Seemed like a winning combination of ingredients. |
These brownies were supposed to be over the top good! The list of ingredients seemed no-fail, rich, and decadently wonderful! But alas, I failed! I over filled the pan, so they took too long to bake and the top over browned. The inside was still under cooked. Both types of cereal I added became soggy and mushy. They fell apart and would not stay in bar form. The bites I did take had to be scooped up with my fingers. Despite all of these things, I still managed to shove five or six bites of the mess into my mouth! Note to self: do more research!

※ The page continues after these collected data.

/-- `30_encoding.md` R84: what a write of `w` to `CMD` does, in its three cases; the core then goes on by itself
(`State.carryOn`; that a step takes it up to the host's next action is the model's, log entry 1). -/
def Obligations.CommandIssue : Prop :=
  ∀ (s : State) (lead : Option Nat) (es : List HostEvent) (w : Word),
    s.host = ⟨lead, .regWrite (s.cfg.regBase + 8) 8 w⟩ :: es →
    (s.status.busy = true →
      step s = .next { s with host := es, status := { s.status with ovr := true } }.carryOn) ∧
    (s.status.busy = false → ∀ e, decode w = .error e →
      step s = .next { s with
        host := es, cmd := w, err := .illegal,
        status := { busy := false, done := true, error := true, ovr := s.status.ovr } }) ∧
    (s.status.busy = false → ∀ i, decode w = .ok i →
      step s = .next { s with
        host := es, cmd := w, err := .none, latch := s.params, lcmd := w, stage := .check, pending := [],
        status := { busy := true, done := false, error := false, ovr := s.status.ovr } }.carryOn)

/-! ## Registers -/

/-- `10_state.md` R29, `70_reset_and_hazards.md` R281: what every register reads after reset; no command is in
flight and `irq` is 0. -/
def Obligations.ResetRegisters : Prop :=
  (∀ n, State.reset.readReg n = if n = 0 then 0x5747363348380001#64 else 0) ∧
  State.reset.irq = false ∧ State.reset.pending = []

/-- `70_reset_and_hazards.md` R280: the reset input, from every state. A command in flight is abandoned without
completing; only its destination and the scratch it needs may change in memory, and with no command in flight nothing
does. -/
def Obligations.ResetInput : Prop :=
  ∀ (s : State) (lead : Option Nat) (es : List HostEvent), s.Inv → s.host = ⟨lead, .reset⟩ :: es →
    ∃ t, step s = .next t ∧ t.host = es ∧ (∀ n, t.readReg n = if n = 0 then idConstant else 0) ∧
      t.irq = false ∧ t.pending = [] ∧ t.cfg = s.cfg ∧
      (s.status.busy = false → t.mem = s.mem) ∧
      ∀ i, s.lcmd = encode i → memoryKept ((commandOf i).written s.latch) s t

/-- `10_state.md` R20, `30_encoding.md` R81: an aligned 64-bit read of the register at byte offset `8*n` from `REG_BASE`
answers its value and has no side effect; the core goes on. What each register's value is: `10_state.md` R11 and R13 to
R19, with the stage codes of R17 and the error codes of `60_exceptions.md` R250. Every other access is refused (treatment
of `93_implementation_defined.md` U19; that an address below the window is refused too is the model's choice: log
entry 14). -/
def Obligations.RegisterAccessRule : Prop :=
  (∀ (s : State) (lead : Option Nat) (es : List HostEvent),
    (∀ n, s.host = ⟨lead, .regRead (s.cfg.regBase + 8 * n) 8⟩ :: es →
      step s = .next { s with host := es, hostData := s.readReg n }.carryOn) ∧
    (∀ address width, address < s.cfg.regBase ∨ (address - s.cfg.regBase) % 8 ≠ 0 ∨ width ≠ 8 →
      (s.host = ⟨lead, .regRead address width⟩ :: es → step s = .refused .registerAccess) ∧
      ∀ v, s.host = ⟨lead, .regWrite address width v⟩ :: es → step s = .refused .registerAccess)) ∧
  ∀ s : State,
    s.readReg 0 = 0x5747363348380001#64 ∧ s.readReg 1 = s.cmd ∧
    (s.readReg 2).toNat =
      s.status.busy.toNat + 2 * s.status.done.toNat + 4 * s.status.error.toNat + 8 * s.status.ovr.toNat ∧
    (s.readReg 3).toNat = s.ie.toNat ∧
    (s.readReg 4).toNat = (match s.err with | .none => 0 | .illegal => 1 | .precond => 2 | .alloc => 3 | .bus => 4) ∧
    (s.readReg 5).toNat = (match s.stage with
      | .idle => 0 | .check => 1 | .pad => 2 | .xin => 3 | .repack => 4 | .gemm => 5 | .xout => 6 | .crop => 7
      | .tfilt => 8) ∧
    (List.range' 8 13).map s.readReg =
      [s.params.srcBase, s.params.dstBase, s.params.filtBase, s.params.biasBase, s.params.scrBase, s.params.scrSize,
       s.params.inWidth, s.params.inHeight, s.params.outWidth, s.params.outHeight, s.params.inChannels,
       s.params.outChannels, s.params.nWork] ∧
    ∀ n, n = 6 ∨ n = 7 ∨ 20 < n → s.readReg n = 0

/-- `10_state.md` R11: a write to one of the thirteen parameter registers, at any time and of any value, is what that
register reads afterwards; no other register reads differently, and nothing but the registers changes (the host's
write as a step: log entries 1 and 2). -/
def Obligations.ParameterRegistersHoldAnyValue : Prop :=
  ∀ (s : State) (k : Nat) (v : Word), 8 ≤ k → k ≤ 20 →
    (∀ n, (s.writeReg k v).readReg n = if n = k then v else s.readReg n) ∧
    s.writeReg k v = { s with params := (s.writeReg k v).params } ∧
    ∀ lead es, s.host = ⟨lead, .regWrite (s.cfg.regBase + 8 * k) 8 v⟩ :: es →
      step s = .next ({ s with host := es }.writeReg k v).carryOn

/-- `10_state.md` R15, `60_exceptions.md` R266: a write `v` to `STATUS` clears `DONE`, `ERROR`, `OVR` where `v` has a
1, and does nothing else. -/
def Obligations.StatusWriteOneToClear : Prop :=
  ∀ (s : State) (v : Word),
    (s.writeReg 2 v).readReg 2 = s.readReg 2 &&& ~~~(v &&& 0xE#64) ∧
    (∀ n, n ≠ 2 → (s.writeReg 2 v).readReg n = s.readReg n) ∧
    s.writeReg 2 v = { s with status := (s.writeReg 2 v).status } ∧
    (s.writeReg 2 v).status.busy = s.status.busy

/-- `10_state.md` R16: bit 0 of `CTRL` is read-write, the other bits read 0 and ignore writes. -/
def Obligations.ControlRegister : Prop :=
  ∀ (s : State) (v : Word),
    (s.writeReg 3 v).readReg 3 = v &&& 1#64 ∧ (s.writeReg 3 v).ie = v.getLsbD 0 ∧
    s.writeReg 3 v = { s with ie := v.getLsbD 0 } ∧ s.readReg 3 &&& ~~~1#64 = 0

/-- `10_state.md` R13 and R19 (and R17, R18 for `STAGE` and `ERR`): writes to the read-only and the reserved registers
are ignored; `ID` reads its constant and a reserved register reads 0. -/
def Obligations.ReadOnlyAndReservedRegisters : Prop :=
  ∀ (s : State) (n : Nat) (v : Word),
    (n = 0 ∨ n = 4 ∨ n = 5 ∨ n = 6 ∨ n = 7 ∨ 20 < n → s.writeReg n v = s) ∧
    s.readReg 0 = 0x5747363348380001#64 ∧ (n = 6 ∨ n = 7 ∨ 20 < n → s.readReg n = 0)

I can bake. Meaning I am literally able to program my oven to heat up to a specified temperature, place a food item inside that heated oven, and then set a timer for the amount of time I would like that food item to be exposed to the specific temperature I set my oven to.

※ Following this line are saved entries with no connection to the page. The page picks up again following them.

-- ==== Sys2Proof/Laws/Backing.lean ====
section
/-! SUPPORT. What backing says (`spec/60_exceptions.md` R254): the ranges a ready command may rely on, and `Needs`,
which says once which bytes the platform has backed when a piece of a unit of work succeeds. -/

namespace Sys2Proof.Machine

/-! ## Sizes of legal operands -/

theorem Params.outWp_pos {P : Params} (h : 1 ≤ P.outW) : 0 < P.outWp := lt_of_lt_of_le h P.outW_le

theorem Params.outHp_pos {P : Params} (h : 1 ≤ P.outH) : 0 < P.outHp := lt_of_lt_of_le h P.outH_le

theorem Params.tiles_pos {P : Params} (hw : 1 ≤ P.outW) (hh : 1 ≤ P.outH) : 0 < P.tiles := by
  have h1 := Params.outWp_pos hw
  have h2 := Params.outHp_pos hh
  have h3 := P.tilesX_mul
  have h4 := P.tilesY_mul
  exact Nat.mul_pos (by omega) (by omega)

theorem Params.padB_pos {P : Params} (h : 1 ≤ P.inCh) : 0 < P.padB := by
  unfold Params.padB Params.padH Params.padW
  positivity

theorem Params.tiB_pos {P : Params} (h : 1 ≤ P.inCh) (hw : 1 ≤ P.outW) (hh : 1 ≤ P.outH) : 0 < P.tiB := by
  have := Params.tiles_pos hw hh
  unfold Params.tiB
  positivity

theorem Params.toB_pos {P : Params} (h : 1 ≤ P.outCh) (hw : 1 ≤ P.outW) (hh : 1 ≤ P.outH) : 0 < P.toB := by
  have := Params.tiles_pos hw hh
  unfold Params.toB
  positivity

theorem Params.opB_pos {P : Params} (h : 1 ≤ P.outCh) (hw : 1 ≤ P.outW) (hh : 1 ≤ P.outH) : 0 < P.opB := by
  have := Params.outWp_pos hw
  have := Params.outHp_pos hh
  unfold Params.opB
  positivity

theorem Params.inB_pos {P : Params} (h : 1 ≤ P.inCh) (hw : 1 ≤ P.inW) (hh : 1 ≤ P.inH) : 0 < P.inB := by
  unfold Params.inB
  positivity

theorem Params.outB_pos {P : Params} (h : 1 ≤ P.outCh) (hw : 1 ≤ P.outW) (hh : 1 ≤ P.outH) : 0 < P.outB := by
  unfold Params.outB
  positivity

theorem Params.rfB_pos {P : Params} (hi : 1 ≤ P.inCh) (ho : 1 ≤ P.outCh) : 0 < P.rfB := by
  unfold Params.rfB
  positivity

theorem Params.tfB_pos {P : Params} (hi : 1 ≤ P.inCh) (ho : 1 ≤ P.outCh) : 0 < P.tfB := by
  unfold Params.tfB
  positivity

theorem Params.biasB_pos {P : Params} (ho : 1 ≤ P.outCh) : 0 < P.biasB := by
  unfold Params.biasB
  positivity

The fact that I am physically and mentally able to perform the tasks listed in the previous paragraph does not automatically indicate that whatever food item I remove from that oven will taste delightful. Sometimes my experiments turn out the way I envisioned them in my head, most of the time these experiments do not, but they are still usually edible. These brownies were semi-edible. Meaning: I sort of like the flavor of slightly burnt, peanut butter laden, sweetened condensed milk.
But, since these brownies contributed to my 3 lb. weight gain (on Monday 06/18/2012 I weighed in at 135 lbs.) I felt that it was only appropriate to mention them. Do not bake yourself a batch of these, they were not good, and certainly not worth the calories I bestowed upon myself by devouring 1/8 to ¼ of them! The frame of mind I was in at the time included thoughts like, “Must have sugar now even if the texture of it is mushy and it tastes like burnt chocolate peanuts! & “I should at least eat part of these since the ingredients were pretty pricey!” & ”Maybe if I have one more taste I will develop a fondness for them!” I guess I believed I deserved to eat, burnt brownies with a nightmarish texture, after the ½ marathon. I guess I also believed that I deserved to eat Taco Bell the night after the race as well. Now, as of today, I have exactly one month to lose 10 lbs. in order to meet my 125 lb. goal! I still have faith that I can reach this goal! Hide & Watch!
I am not even going to write down a recipe for these brownies. I think I know what went wrong with these, (cereal became soggy while suspended in batter, too much brownie batter, and too much sweetened condensed milk) and I do not believe that this specific dream I had for them can be fixed. I am now aware that these two types of cereal will not hold up to this combination of ingredients.
I always feel like a complete failure when something I’m cooking goes wrong. It makes me want to tell everyone I meet that I can actually cook, and explain in detail what exactly I think went wrong. Those brownies did sound like a brilliant idea though.